Results
July 21, 2022 · View on GitHub
Preamble
Our code, by default, uses automatic mixed precision (AMP). Its effect on the output is negligible.
All speeds reported in the paper are recorded with AMP turned off (--benchmark).
Due to refactoring, there might be slight differences between the outputs produced by this code base with the precomputed results/results reported in the paper. This difference rarely leads to a change of the least significant figure (i.e., 0.1).
For most complete results, please see the paper (and the appendix)!
All available precomputed results can be found [here].
Pretrained models
We provide four pretrained models for download:
- XMem.pth (Default)
- XMem-s012.pth (Trained with BL30K)
- XMem-s2.pth (No pretraining on static images)
- XMem-no-sensory (No sensory memory)
The model without pretraining is for reference. The model without sensory memory might be more suitable for tasks without spatial continuity, like mask tracking in a multi-camera 3D reconstruction setting, though I would encourage you to try the base model as well.
Download them from [GitHub] or [Google Drive].
Long-Time Video
Long-Time Video (1X)
| Model | J&F | J | F |
|---|---|---|---|
| XMem | 89.8±0.2 | 88.0±0.2 | 91.6±0.2 |
Long-Time Video (3X)
| Model | J&F | J | F |
|---|---|---|---|
| XMem | 90.0±0.4 | 88.2±0.3 | 91.8±0.4 |
DAVIS
DAVIS 2016
| Model | J&F | J | F | FPS | FPS (AMP) |
|---|---|---|---|---|---|
| XMem | 91.5 | 90.4 | 92.7 | 29.6 | 40.3 |
| XMem-s012 | 92.0 | 90.7 | 93.2 | 29.6 | 40.3 |
| XMem-s2 | 90.8 | 89.6 | 91.9 | 29.6 | 40.3 |
DAVIS 2017 validation
| Model | J&F | J | F | FPS | FPS (AMP) |
|---|---|---|---|---|---|
| XMem | 86.2 | 82.9 | 89.5 | 22.6 | 33.9 |
| XMem-s012 | 87.7 | 84.0 | 91.4 | 22.6 | 33.9 |
| XMem-s2 | 84.5 | 81.4 | 87.6 | 22.6 | 33.9 |
| XMem-no-sensory | 85.1 | - | - | 23.1 | - |
DAVIS 2017 test-dev
| Model | J&F | J | F |
|---|---|---|---|
| XMem | 81.0 | 77.4 | 84.5 |
| XMem-s012 | 81.2 | 77.6 | 84.7 |
| XMem-s2 | 79.8 | 61.4 | 68.1 |
| XMem-s012 (600p) | 82.5 | 79.1 | 85.8 |
YouTubeVOS
We use all available frames in YouTubeVOS by default. See INFERENCE.md if you want to evaluate with sparse frames for some reason.

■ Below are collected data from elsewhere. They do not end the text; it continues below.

-- ==== Sys2Proof/Machine/Restart.lean ====
section
/-! DEFINITION. Watchdogs, core restarts, activations, halts and the request of a recovery (chapter "The Pastan management complex
and its firmware"). -/
namespace Sys2Proof.Machine

/-! Masking -/

/-- A master's locks end: they hold others for the rest of this cycle, and are marked with it (R422, R425). -/
def State.endLocks (s : State) (p : Nat → Bool) (m : Nat) : State :=
  { s with cmx := { s.cmx with locks := s.cmx.locks.map (fun (l : Nat × Nat × Nat) => if l.2.1 = m ∧ l.2.2 < 2 ^ 32 ∧ p l.1 = true then (l.1, l.2.1, 2 ^ 32 + s.time.real / 300000) else l) } }

/-- The master that a target has parked on (R428). -/
def parkOf (t : Nat) : Fld :=
  match t with
  | 0 => R.CMX_PARK_ROM
  | 1 => R.CMX_PARK_MSRAM
  | 2 => R.CMX_PARK_NVMC
  | _ => R.CMX_PARK_RGS

/-- What masking a master does at the control matrix (R419, R422, R424): its waiting transfers go, the responses of its
outstanding ones will be discarded (they lose the cycle of their release), its locks end, a target parked on it parks on SEC. -/
def State.cmxMask (s : State) (m : Nat) : State :=
  let s := { s with cmx := { s.cmx with waiting := s.cmx.waiting.filter (fun q => decide (q.m ≠ m)), starting := s.cmx.starting.map (fun (e : CmxReq × Nat) => if e.1.m = m then ({ e.1 with rel := none }, e.2) else e), out := s.cmx.out.map (fun (o : CmxOut) => if o.req.m = m then { o with req := { o.req with rel := none } } else o) } }.endLocks (fun _ => true) m
  let s := [R.CMX_PARK_ROM, R.CMX_PARK_MSRAM, R.CMX_PARK_NVMC, R.CMX_PARK_RGS].foldl (fun s f => if s.f f = m then s.put f 0 else s)
    { s with cmx := { s.cmx with moved := (List.range 4).foldl (fun x t => if s.f (parkOf t) = m then SMap.insert x t (s.cyc + 1) else x) s.cmx.moved } }
  [Target.rom, .msram, .nvmc, .rgs].foldl (fun s t => s.arm .real (ns 1) (.targetArbitration t)) s

/-- A core is held in reset (R424, R455, R487, R504): it is out of service, a halt of it ends, and with PWC the software emergency,
with SEC its freeze (R81). -/
def State.maskCore (s : State) (m : Nat) : State :=
  let s := { s with masked := s.masked.filter (fun x => decide (x ≠ m)) ++ [m], mgt := { s.mgt with halting := s.mgt.halting.filter (fun x => decide (x ≠ m)) } }
  let s := (s.puts [(inService m, 0), (bitFld R.MGT_HALT_STAT m, 0)]).cmxMask m
  let s := if m = 0 then (s.put R.LCT_FRZ_CTL_SEC_FRZ 0).frzFirmware else s
  if m = 1 then (s.emergSet R.PWR_EMERG_STAT_SW false).leavePoke else s

/-- A core leaves reset (R455). -/
def State.unmaskCore (s : State) (m : Nat) : State :=
  let s := { s with masked := s.masked.filter (fun x => decide (x ≠ m)), mgt := { s.mgt with kicks := SMap.insert s.mgt.kicks m s.time.now } }
  let s := s.arm .wall 1 (.watchdogExpiry (Fin.ofNat 11 m))
  if m = 1 then s.leavePoke else s
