/-- A write of HLM.BOOT_CTL (R585, R592, R593). -/
def State.bootCtl (s : State) (m : Master) (v : W32) : State :=
  let due := s.time.real
  if m != .sec then s.locked (masterReq m) (s.ca R.HLM_BOOT_CTL)
  else
  let s :=
    if !vbit v 0 then s
    else if s.f R.HLM_BOOT_STAT_STEP = 7 then
      let s := { s with rep := { s.rep with startSet := s.genSet 0 }, boot := { s.boot with stage := 8, due := due } }
      (s.put R.HLM_BOOT_CTL_BOOT_LOCK 1).later .real 0 (.powerOnReset s.boot.sfdp s.boot.sig)
    else s.locked (masterReq m) (s.ca R.HLM_BOOT_CTL)
  if vbit v 1 then s.startMark else s

/-- BOOT_LOCK (R585). -/
def execBootLock (m : Master) (v : W32) (s : State) : Host.Outcome State Fault Refusal := .next (s.row m (.bootLock m v) (fun s => s.bootCtl m (v ||| 1)))

/-- STIME_SYNC (R582). -/
def execStimeSync (m : Master) (v : W32) (s : State) : Host.Outcome State Fault Refusal := .next (s.row m (.stimeSync m v) (fun s => s.bootCtl m (v ||| 2)))

/-- START_MARK_RECEIVE (R582, R589): a die with a BOUND context ignores it; a mark is loaded and forwarded
once, and its copies, which carry the same schedule time, are not. -/
def execStartMarkReceive (lane : Fin 8) (v : W64) (h : Fin 8) (s : State) : Host.Outcome State Fault Refusal :=
  .next (if s.boot.mark = some v.toNat ∨ (List.range 16).any (fun c => decide (s.ctxState c = 2)) = true then s
  else
    let s := { s with boot := { s.boot with mark := some v.toNat }, time := { s.time with stime := v.toNat + 44 * h.val } }
    (s.send (.startMark v.toNat (h.val + 1)) none (some lane.val)).put R.HLM_HLM_STAT_SYNCED 1)

/-! Recovery -/

/-- A recovery begins (R466): all cores are masked, FAILS and DOWN clear, what had not taken effect completes with ABORTED; the cores then run the
kernel, which loads the images at a moment of its own that leaves the split, with two attempts of 2 ms for each core, its time within the
50 ms. -/
def State.recoverBegin (s : State) : State :=
  let s := s.cores.foldl (fun s m => (s.maskCore m).puts [(R.MGT_REMAP_REMAP m, 0), (R.MGT_WDT_STAT_FAILS m, 0), (R.MGT_WDT_STAT_DOWN m, 0)]) (s.puts [(R.MGT_MODE_MODE, 0), (R.MGT_MODE_RECOVERING, 1)])
  let s := s.cores.foldl (fun s m => s.unmaskCore m) s
  let s := (List.range 4).foldl (fun s r => if 3 ≤ s.roleState r ∧ s.roleState r ≤ 5 then s.setOutcome r 3 else s) s
  let early (j : Job) : Bool := decide (j.stage = 0) || (decide (j.op = 0x10) && decide (j.stage = 1))
  let due := s.time.real + s.free % (us (50000 - 4000 * s.cores.length) + 1)
  let s := { s.useFree with mgt := { s.mgt with restarts := [], seqs := [], prob := [], recover := 2, recoverAt := due } }
  ((s.mgt.jobs.filter early).foldl (fun s j => s.jobEnd j 8 0) s).at' .real due .recoveryStart

/-- RECOVERY_START (R464, R466): a request waits until no emergency has been flagged for 100 µs; the kernel reloads every role and
splits the roles. An area that does not verify leaves slot A as it is. -/
def execRecoveryStart (s : State) : Host.Outcome State Fault Refusal :=
  .next (match s.mgt.recover with
  | 1 => if s.calm && s.bit R.MGT_MODE_MODE && !s.mgt.seqs.any (fun q => decide (q.kind = SeqKind.split)) then s.recoverBegin else s
  | 2 =>
    if s.time.real < s.mgt.recoverAt then s
    else if s.msramHeld then s.fwWait .recoveryStart
    else
      let s := s.loadRoles.1
      ({ s with mgt := { s.mgt with recover := 3 } }).splitRoles
  | _ => s)

/-! The Hallmark -/

/-- HALLMARK_COMPUTATION_END (R586, R587). -/
def execHallmarkComputationEnd (s : State) : Host.Outcome State Fault Refusal :=
  .next (if s.boot.hallAt.any (fun t => decide (t ≤ s.time.real)) then
    let r := s.boot.hallRec
    let d := sha r
    let s := (List.range 12).foldl (fun s j => s.setReg (R.HLM_HASH j) (BitVec.ofNat 32 (d / 2 ^ (32 * j)))) { s with boot := { s.boot with hallAt := none, hallRec := [] } }
    s.puts [(R.HLM_REC_LEN_LEN, r.length), (R.HLM_HLM_STAT_CHANGING, 0), (R.HLM_HLM_STAT_VALID, 1)]
  else s)

/-- Is there a Hallmark to show? -/
def State.hallReady (s : State) : Bool := s.bit R.HLM_HLM_STAT_VALID && !s.bit R.HLM_HLM_STAT_CHANGING

/-- MISMATCH or MISSING of a die. -/
def hallBit (base e : Nat) : Fld := bitFld R.HLM_HLM_STAT (base + e)

/-- HALLMARK_ROUND (R588): at each 1 ms instant; MISSING follows from what has arrived since the last one. -/
def execHallmarkRound (s : State) : Host.Outcome State Fault Refusal :=
  let n := s.time.now / us 1000
  .next (
    let s := s.arm .fab (us (1000 * (n + 1)) - s.time.now) .hallmarkRound
    if n = 0 ∨ s.boot.roundAt = n ∨ s.dies = 0 then s
    else
      let others := (List.range s.dies).filter (fun e => decide (e ≠ s.die))
      let s := if s.boot.roundAt = 0 then s else others.foldl (fun s e => s.putb (hallBit 16 e) (!s.boot.heard.contains e)) s
      let s := { s with boot := { s.boot with heard := [], roundAt := n } }
      if !s.bit R.HLM_CFG_ROUND_EN then s
      else
        let mark := if s.hallReady then some ((List.range 12).map (fun j => s.reg (R.HLM_HASH j))) else none
        (others.foldl (fun s e => s.side e (.round s.die mark)) s).inc R.HLM_ROUNDS_COUNT)

/-- A change of a MISMATCH bit is an event of SEC's (R588, R591). -/
def State.hallEvent (s : State) (e : Nat) (b : Bool) : State := (s.putb (hallBit 8 e) b).event 0 0x31 (e + (if b then 256 else 0))

/-- ROUND_MESSAGE (R588): `differ` keeps the last round in which a die's Hallmark differed, so that the next one sets the bit. -/
def execRoundMessage (_ : Fin 8) (die : Fin 8) (mark : Option (List W32)) (s : State) : Host.Outcome State Fault Refusal :=
  let e := die.val
  .next (if e = s.die then s
  else
    let s := { s with boot := { s.boot with heard := insertNum e s.boot.heard } }.put (hallBit 16 e) 0
    match mark with
    | none => s
    | some h =>
      let s := (List.range 12).foldl (fun s j => s.setReg (R.HLM_PEER e j) (h.getD j 0)) s
      if !s.hallReady then s
      else if (List.range 12).all (fun j => decide (h.getD j 0 = s.reg (R.HLM_HASH j))) then
        let s := { s with boot := { s.boot with differ := SMap.set 0 s.boot.differ e 0 } }
        if s.bit (hallBit 8 e) then s.hallEvent e false else s
      else
        let second := SMap.get 0 s.boot.differ e + 1 = s.boot.roundAt ∧ 1 < s.boot.roundAt
        let s := { s with boot := { s.boot with differ := SMap.set 0 s.boot.differ e s.boot.roundAt } }
        if second ∧ s.bit (hallBit 8 e) = false then (s.hallEvent e true).err { kind := 0x78, req := 28, cab := none, data := 0x80000 + e } else s)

[Precomputed Results (sparse)]
YouTubeVOS 2018 validation
| Model | G | J-Seen | F-Seen | J-Unseen | F-Unseen | FPS | FPS (AMP) |
|---|---|---|---|---|---|---|---|
| XMem | 85.7 | 84.6 | 89.3 | 80.2 | 88.7 | 22.6 | 31.7 |
| XMem-s012 | 86.1 | 85.1 | 89.8 | 80.3 | 89.2 | 22.6 | 31.7 |
| XMem-s2 | 84.3 | 83.9 | 88.8 | 77.7 | 86.7 | 22.6 | 31.7 |
| XMem-no-sensory | 84.4 | - | - | - | - | 23.1 | - |
YouTubeVOS 2019 validation
| Model | G | J-Seen | F-Seen | J-Unseen | F-Unseen |
|---|---|---|---|---|---|
| XMem | 85.5 | 84.3 | 88.6 | 80.3 | 88.6 |
| XMem-s012 | 85.8 | 84.8 | 89.2 | 80.3 | 88.8 |
| XMem-s2 | 84.2 | 83.8 | 88.3 | 78.1 | 86.7 |
Multi-scale evaluation
Please see the appendix for quantitative results.